Lydia stiffened. “Tell you what?” she asked defensively. “I miss my brilliant assistant. I stopped in to say hello. I do that now and–”
“Beaumont, let me see your eyes when you talk to me.”
Lydia lifted her head.
“Watch yourself, President Beaumont. Everybody else is.”
“Who is?”
“The board. It’s a gimmee on my word so keep your nose clean.”
Lydia went to the bar and picked up a glass and, thinking better of it, put it back on the shelf. “I couldn’t do it without my former assistant.”
Paula sat at her desk, put her glasses on and studied Lydia through them. Presently she replied. “I doubt the integrity of that claim.”
Lydia dropped herself into the chair opposite her. She was tired today. Very tired of Soloman-Schmitt. She had an urge to go home and pull a Rip Van Winkle. “Why would they select me, anyway?” she asked. “Remember Jane Doe? I’m damaged goods.”

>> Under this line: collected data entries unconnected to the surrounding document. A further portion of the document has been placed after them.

-- ==== Sys2Proof/Proofs/Steps.lean ====
section
/-! What a step can do: each command's effect, said once, so that a statement about every step is a statement about these
cases; and the statements on the machine itself. -/

namespace Sys2Proof.Machine

-- One thread for the whole file: its many small proofs would otherwise each take a thread's memory.
set_option Elab.async false

/-! ### The effect of a command -/

/-- What a taken host command makes of the state it finds at the CSn rise. -/
inductive HostEffect (s : State) : Instr → State → Prop
  | none (c : Instr) : HostEffect s c s
  | reset : HostEffect s .reset (resetStation s)
  | permit (args : List Byte) (k : Station) (row : Vector PermitLevel 12) (hoff : s.link.state = .off) :
      HostEffect s (.initPermit args) (writePermit k row s)
  | input (args : List Byte) (i : Input) (setting filter : Byte) (hoff : s.link.state = .off) :
      HostEffect s (.initInput args) (writeInput i setting filter s)
  | idle (args : List Byte) (levels : BitVec 16) (hoff : s.link.state = .off) :
      HostEffect s (.initIdle args) (allChannels.foldl (writeIdle levels) s)
  | lead (args : List Byte) (x : BitVec 16) (hoff : s.link.state = .off) :
      HostEffect s (.initLead args) (s.setExchange { s.exchange with minLead := x })
  | start (hoff : s.link.state = .off) (hlegal : s.legalStraps = true) :
      HostEffect s .start (enterListen .start Option.none 0 (s.setLink { s.link with frozen := true }))
  | stop (hon : s.link.state ≠ .off) : HostEffect s .stop (stopAll s)
  | drawn (c : Instr) (hc : ∃ item, c = .submitLocal item ∨ c = .submitPeer item) : HostEffect s c (drawNumber s)
  | applied (c : Instr) (r : Request) (hc : ∃ item, c = .submitLocal item ∨ c = .submitPeer item)
      (haccepted : judgeRequest (drawNumber s) s.own s.nextNumber r = .accepted) :
      HostEffect s c (applyRequest s.own s.nextNumber r (drawNumber s))
  | submitted (c : Instr) (k : Station) (r : Request) (hc : ∃ item, c = .submitLocal item ∨ c = .submitPeer item)
      (hpasses : refusePeerSubmit s k = Option.none) : HostEffect s c (makeRequest k s.nextNumber r (drawNumber s))
  | mark (args : List Byte) (i : Input) : HostEffect s (.mark args) (makeEvent i .rise s.now s)
  | notice (n : Notice) (rest : List Notice) (hhead : s.host.notices = n :: rest) :
      HostEffect s .notice (queueOverflow (s.setHost { s.host with notices := rest }))
  | cleared (args : List Byte) (k : Station) : HostEffect s (.peer args) (s.setPeer k (s.peer k).cleared)

/-- What a command makes of the state, where it is a happening at all (log entry 5). -/
inductive Effect (s : State) : Instr → State → Prop
  | none (c : Instr) : Effect s c s
  | csn (c : Instr) (x : Transaction) : Effect s c (s.setHost { s.host with transaction := x })
  | host (c : Instr) (t : State) (response : List Byte) (htakes : s.takesCommands = true)
      (h : HostEffect (riseCsn s) c t) : Effect s c (hold response t)
  | reset (c : Instr) (hc : c = .resetnAsserted ∨ c = .powerUp) : Effect s c (resetStation s)
  | resetEnd (straps : Straps) (pins : BitVec 8) (hreset : s.inReset = true) :
      Effect s (.resetEnd straps pins) (allPins.foldl (samplePinAtReset pins) { s with inReset := false, straps := straps })
  | coldStart (hdue : s.listenDue = true) : Effect s .listenTimerExpiry (coldStart s)
  | slotZero (order : SlotOrder) (hdue : s.slotDue = some .zero) : Effect s (.slotStart order) (beginSlotZero s)
  | slotAfter (order : SlotOrder) (k : Station) (hdue : s.slotDue = some (.after k)) :
      Effect s (.slotStart order) (advanceSlot order k s)
  | send (f : OwnFrame) (hframe : s.line.frame = some f) (hdue : s.sendDue = true) :
      Effect s .sendInstant (startSending f s)
  | frameEnd (markDiffers : Bool) (readBack : List Byte) (f : OwnFrame) (differs : Bool)
      (hdue : s.frameEndDue = some f) : Effect s (.frameEnd markDiffers readBack) (endFrame f differs s)
  | markDetected : Effect s .markDetected (detectMark s)
  | checksEnd (received : List Byte) : Effect s (.frameChecksEnd received) (endReception received s)
  | cycleEnd (hdue : s.cycleEndDue = true) : Effect s .cycleEnd (takeCycleEnd s)
  | sample (p : Pin) (level : Level) (u : State) (hreset : s.inReset = false) (hu : u = recogniseIfDue p s) :
      Effect s (.pinTransition p level) (u.setPin p ((u.pin p).sample level u.now))
  | recognised (p : Pin) : Effect s (.edgeRecognised p) (recogniseIfDue p s)
  | edge (c : Instr) (d : PendingEdge) (hdue : s.nextDueEdge s.now = some d)
      (hc : ∃ i, c = .startEdge i ∨ c = .trainPhaseStart i ∨ c = .endEdge i ∨ c = .expiry i) : Effect s c (takeEdge d s)
  | armTime (i : Index) : Effect s (.armTimeAgeing i) (noteAt i (Entry.armTimeDue s.now) (Entry.ageArmTime s.now) s)
  | held (i : Index) : Effect s (.holdAged i) (noteAt i (Entry.holdToAge s.now) Entry.noteAged s)
  | expired (i : Index) :
      Effect s (.expiryNotedAsReached i) (noteAt i (Entry.expiryToNote s.now) Entry.noteExpiry s)

/-! ### The host commands -/

section
variable (s : State)

@[simp] theorem accept_state (code : Byte) (bytes : List Byte) : (accept code bytes s).state = s := rfl
@[simp] theorem refuse_state (code : Byte) (why : ResponseCode) : (refuse code why s).state = s := rfl

theorem initPermitSection_effect (args : List Byte) :
    HostEffect s (.initPermit args) (initPermitSection args s).state := by
  unfold initPermitSection
  split
  · split
    · split
      · exact .none _
      · split
        · exact .none _
        · split
          · rename_i hoff
            exact .permit _ _ _ hoff
          · exact .none _
    · exact .none _
  · exact .none _

theorem initInputSection_effect (args : List Byte) : HostEffect s (.initInput args) (initInputSection args s).state := by
  unfold initInputSection
  split
  · split
    · split
      · rename_i hoff
        exact .input _ _ _ _ hoff
      · exact .none _
    · exact .none _
  · exact .none _

theorem initIdleSection_effect (args : List Byte) : HostEffect s (.initIdle args) (initIdleSection args s).state := by
  unfold initIdleSection
  split
  · split
    · exact .none _
    · split
      · exact .none _
      · rename_i hoff
        split
        · exact .none _
        · rw [accept_state]
          exact .idle _ _ (not_not.mp hoff)
  · exact .none _

theorem initLeadSection_effect (args : List Byte) : HostEffect s (.initLead args) (initLeadSection args s).state := by
  unfold initLeadSection
  split
  · split
    · rename_i hoff
      exact .lead _ _ hoff
    · exact .none _
  · exact .none _

theorem startStation_effect : HostEffect s .start (startStation s).state := by
  unfold startStation
  split
  · rename_i h
    exact .start h.1 h.2
  · exact .none _

theorem stopStation_effect : HostEffect s .stop (stopStation s).state := by
  unfold stopStation
  split
  · exact .none _
  · rename_i hon
    rw [accept_state]
    exact .stop hon

theorem submit_effect {c : Instr} (item : List Byte) (hc : ∃ item, c = .submitLocal item ∨ c = .submitPeer item) :
    HostEffect s c (submit item s).state := by
  unfold submit
  split
  · exact .none _
  · split
    · unfold submitLocally
      dsimp only
      split
      · rename_i haccepted
        exact .applied _ _ hc haccepted
      · exact .drawn _ hc
    · unfold submitToPeer
      split
      · exact .none _
      · rename_i hpasses
        exact .submitted _ _ _ hc hpasses

theorem markInput_effect (args : List Byte) : HostEffect s (.mark args) (markInput args s).state := by
  unfold markInput
  split
  · exact .none _
  · split
    · exact .mark _ _
    · exact .none _

theorem popNotice_effect : HostEffect s .notice (popNotice s).state := by
  unfold popNotice
  split
  · exact .none _
  · rename_i hhead
    exact .notice _ _ hhead

theorem readPeer_effect (args : List Byte) : HostEffect s (.peer args) (readPeer args s).state := by
  unfold readPeer
  split
  · exact .none _
  · dsimp only
    split
    · exact .cleared _ _
    · exact .none _

theorem readEntry_effect (args : List Byte) : HostEffect s (.entry args) (readEntry args s).state := by
  unfold readEntry
  split
  · exact .none _
  · split
    · exact .none _
    · exact .none _

theorem readCapture_effect (args : List Byte) : HostEffect s (.capture args) (readCapture args s).state := by
  unfold readCapture
  split
  · exact .none _
  · split
    · exact .none _
    · exact .none _

end

/-! ### Every command -/

theorem takeCommand_effect {c : Instr} {command : State → Answered} (s : State)
    (h : HostEffect (riseCsn s) c (command (riseCsn s)).state) : Effect s c (takeCommand command s) := by
  unfold takeCommand
  dsimp only
  split
  · rename_i htakes
    exact .host _ _ _ htakes h
  · exact .csn _ _

theorem fallCsn_effect (c : Instr) (s : State) : Effect s c (fallCsn s) := by
  unfold fallCsn
  split
  · exact .csn _ _
  · exact .none _
  · exact .none _

theorem takeDueEdge_effect {c : Instr} (i : Index) (kind : EdgeKind) (s : State)
    (hc : ∃ i, c = .startEdge i ∨ c = .trainPhaseStart i ∨ c = .endEdge i ∨ c = .expiry i) :
    Effect s c (takeDueEdge i kind s) := by
  unfold takeDueEdge
  split
  · exact .none _
  · rename_i d hd
    obtain ⟨hdue, -⟩ := Option.filter_eq_some_iff.mp hd
    exact .edge _ _ hdue hc

/-- Every command answers a next state, and its effect leads there. -/
theorem exec_effect (c : Instr) (s : State) : ∃ t, exec c s = .next t ∧ Effect s c t := by
  cases c with
  | resetnAsserted => exact ⟨_, rfl, .reset _ (.inl rfl)⟩
  | powerUp => exact ⟨_, rfl, .reset _ (.inr rfl)⟩
  | resetEnd straps pins =>
    refine ⟨_, rfl, ?_⟩
    unfold endReset
    split
    · rename_i hreset
      exact .resetEnd _ _ hreset
    · exact .none _
  | listenTimerExpiry =>
    by_cases hdue : s.listenDue = true
    · exact ⟨_, if_pos hdue, .coldStart hdue⟩
    · exact ⟨_, if_neg hdue, .none _⟩
  | slotStart order =>
    refine ⟨_, rfl, ?_⟩
    unfold takeSlotStart
    split
    · exact .none _
    · rename_i hdue
      exact .slotZero _ hdue
    · rename_i hdue
      exact .slotAfter _ _ hdue
  | sendInstant =>
    cases hframe : s.line.frame with
    | none => exact ⟨s, by simp only [exec, execSendInstant, hframe], .none _⟩
    | some f =>
      by_cases hdue : s.sendDue = true
      · exact ⟨_, by simp only [exec, execSendInstant, hframe, if_pos hdue], .send f hframe hdue⟩
      · exact ⟨s, by simp only [exec, execSendInstant, hframe, if_neg hdue], .none _⟩
  | frameEnd markDiffers readBack =>
    cases hdue : s.frameEndDue with
    | none => exact ⟨s, by simp only [exec, execFrameEnd, hdue], .none _⟩
    | some f =>
      exact ⟨_, by simp only [exec, execFrameEnd, hdue], .frameEnd _ _ f (readBackDiffers f markDiffers readBack) hdue⟩
  | markDetected => exact ⟨_, rfl, .markDetected⟩
  | frameChecksEnd received => exact ⟨_, rfl, .checksEnd _⟩
  | cycleEnd =>
    by_cases hdue : s.cycleEndDue = true
    · exact ⟨_, if_pos hdue, .cycleEnd hdue⟩
    · exact ⟨_, if_neg hdue, .none _⟩
  | pinTransition p level =>
    cases hreset : s.inReset with
    | true => exact ⟨_, if_pos hreset, .none _⟩
    | false => exact ⟨_, if_neg (by simp [hreset]), .sample p level _ hreset rfl⟩
  | edgeRecognised p => exact ⟨_, rfl, .recognised p⟩
  | startEdge i => exact ⟨_, rfl, takeDueEdge_effect _ _ _ ⟨i, .inl rfl⟩⟩
  | trainPhaseStart i => exact ⟨_, rfl, takeDueEdge_effect _ _ _ ⟨i, .inr (.inl rfl)⟩⟩
  | endEdge i => exact ⟨_, rfl, takeDueEdge_effect _ _ _ ⟨i, .inr (.inr (.inl rfl))⟩⟩
  | expiry i => exact ⟨_, rfl, takeDueEdge_effect _ _ _ ⟨i, .inr (.inr (.inr rfl))⟩⟩
  | armTimeAgeing i => exact ⟨_, rfl, .armTime i⟩
  | holdAged i => exact ⟨_, rfl, .held i⟩
  | expiryNotedAsReached i => exact ⟨_, rfl, .expired i⟩
  | csnFallingEdge => exact ⟨_, rfl, fallCsn_effect _ _⟩
  | emptyTransaction => exact ⟨_, rfl, .csn _ _⟩
  | nop => exact ⟨_, rfl, takeCommand_effect s (.none _)⟩
  | reset => exact ⟨_, rfl, takeCommand_effect s .reset⟩
  | initPermit args => exact ⟨_, rfl, takeCommand_effect s (initPermitSection_effect _ _)⟩
  | initInput args => exact ⟨_, rfl, takeCommand_effect s (initInputSection_effect _ _)⟩
  | initIdle args => exact ⟨_, rfl, takeCommand_effect s (initIdleSection_effect _ _)⟩
  | initLead args => exact ⟨_, rfl, takeCommand_effect s (initLeadSection_effect _ _)⟩
  | start => exact ⟨_, rfl, takeCommand_effect s (startStation_effect _)⟩
  | stop => exact ⟨_, rfl, takeCommand_effect s (stopStation_effect _)⟩
  | submitLocal item => exact ⟨_, rfl, takeCommand_effect s (submit_effect _ item ⟨item, .inl rfl⟩)⟩
  | submitPeer item => exact ⟨_, rfl, takeCommand_effect s (submit_effect _ item ⟨item, .inr rfl⟩)⟩
  | mark args => exact ⟨_, rfl, takeCommand_effect s (markInput_effect _ _)⟩
  | notice => exact ⟨_, rfl, takeCommand_effect s (popNotice_effect _)⟩
  | status => exact ⟨_, rfl, takeCommand_effect s (.none _)⟩
  | peer args => exact ⟨_, rfl, takeCommand_effect s (readPeer_effect _ _)⟩
  | entry args => exact ⟨_, rfl, takeCommand_effect s (readEntry_effect _ _)⟩
  | time => exact ⟨_, rfl, takeCommand_effect s (.none _)⟩
  | capture args => exact ⟨_, rfl, takeCommand_effect s (readCapture_effect _ _)⟩
  | unknownCommand code args => exact ⟨_, rfl, takeCommand_effect s (.none _)⟩

theorem effect_of_exec {c : Instr} {s t : State} (h : exec c s = .next t) : Effect s c t := by
  obtain ⟨u, hu, heffect⟩ := exec_effect c s
  rw [hu] at h
  cases h
  exact heffect

/-- What every command and a tick keep, and the queue of commands does not touch, every step keeps. -/
theorem step_keeps {P : State → Prop} (hpending : ∀ s q, P s → P (s.setPending q))
    (heffect : ∀ s c t, Effect s c t → P s → P t) (htick : ∀ s, P s → P (tick s)) {s t : State} (hs : P s)
    (hstep : step s = .next t) : P t := by
  unfold step at hstep
  split at hstep
  · exact heffect _ _ _ (effect_of_exec hstep) (hpending _ _ hs)
  · unfold idleStep at hstep
    split at hstep
    · exact heffect _ _ _ (effect_of_exec hstep) hs
    · cases hstep
      exact htick s hs

/-! ### The queue of commands -/

theorem changes_resetStation (s : State) : Changes [.inReset, .straps, .cycle, .link, .line, .members, .capture, .exchange,
    .table, .channels, .outputs, .host] s (resetStation s) := by
  intro b hb
  cases b with
  | pending => rfl
  | _ => exact absurd (by decide) hb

Paula clenched her jaw. “That’s forgotten, Beaumont.” (She’d fire Angelo if she absolutely had to.) “Besides, you married the woman. Perfectly respectable conclusion.” (But once Beaumont held the reins then the power was all hers.) “Legal and legitimate anywhere in the civilized world.” (Hers to lose. And then what?) “Is this what it looks like, Beaumont?”
“What does it look like for godsakes?”
“I’m not qualified to say. What does it look like to Dr. Kristenson?”
“Paula Treadwell…don’t make me say it’s none of your business. And don’t make me have to hear myself repeating myself. I’ve told you before that I do not and never will cheat on Helaine.” And then she said something she had never uttered before. “The end.”
Paula took her glasses off and laid them on the desk. She was trying not to smile at that. “Excellent, Beaumont. Now go home, get laid, be content and leave Ms. Angelo to her own destiny. Yours imminently awaits your attention.” She picked up her glasses again and turned her attention to the numbers streaming across her computer screen. “So begin posturing for it right now…and have a nice day.”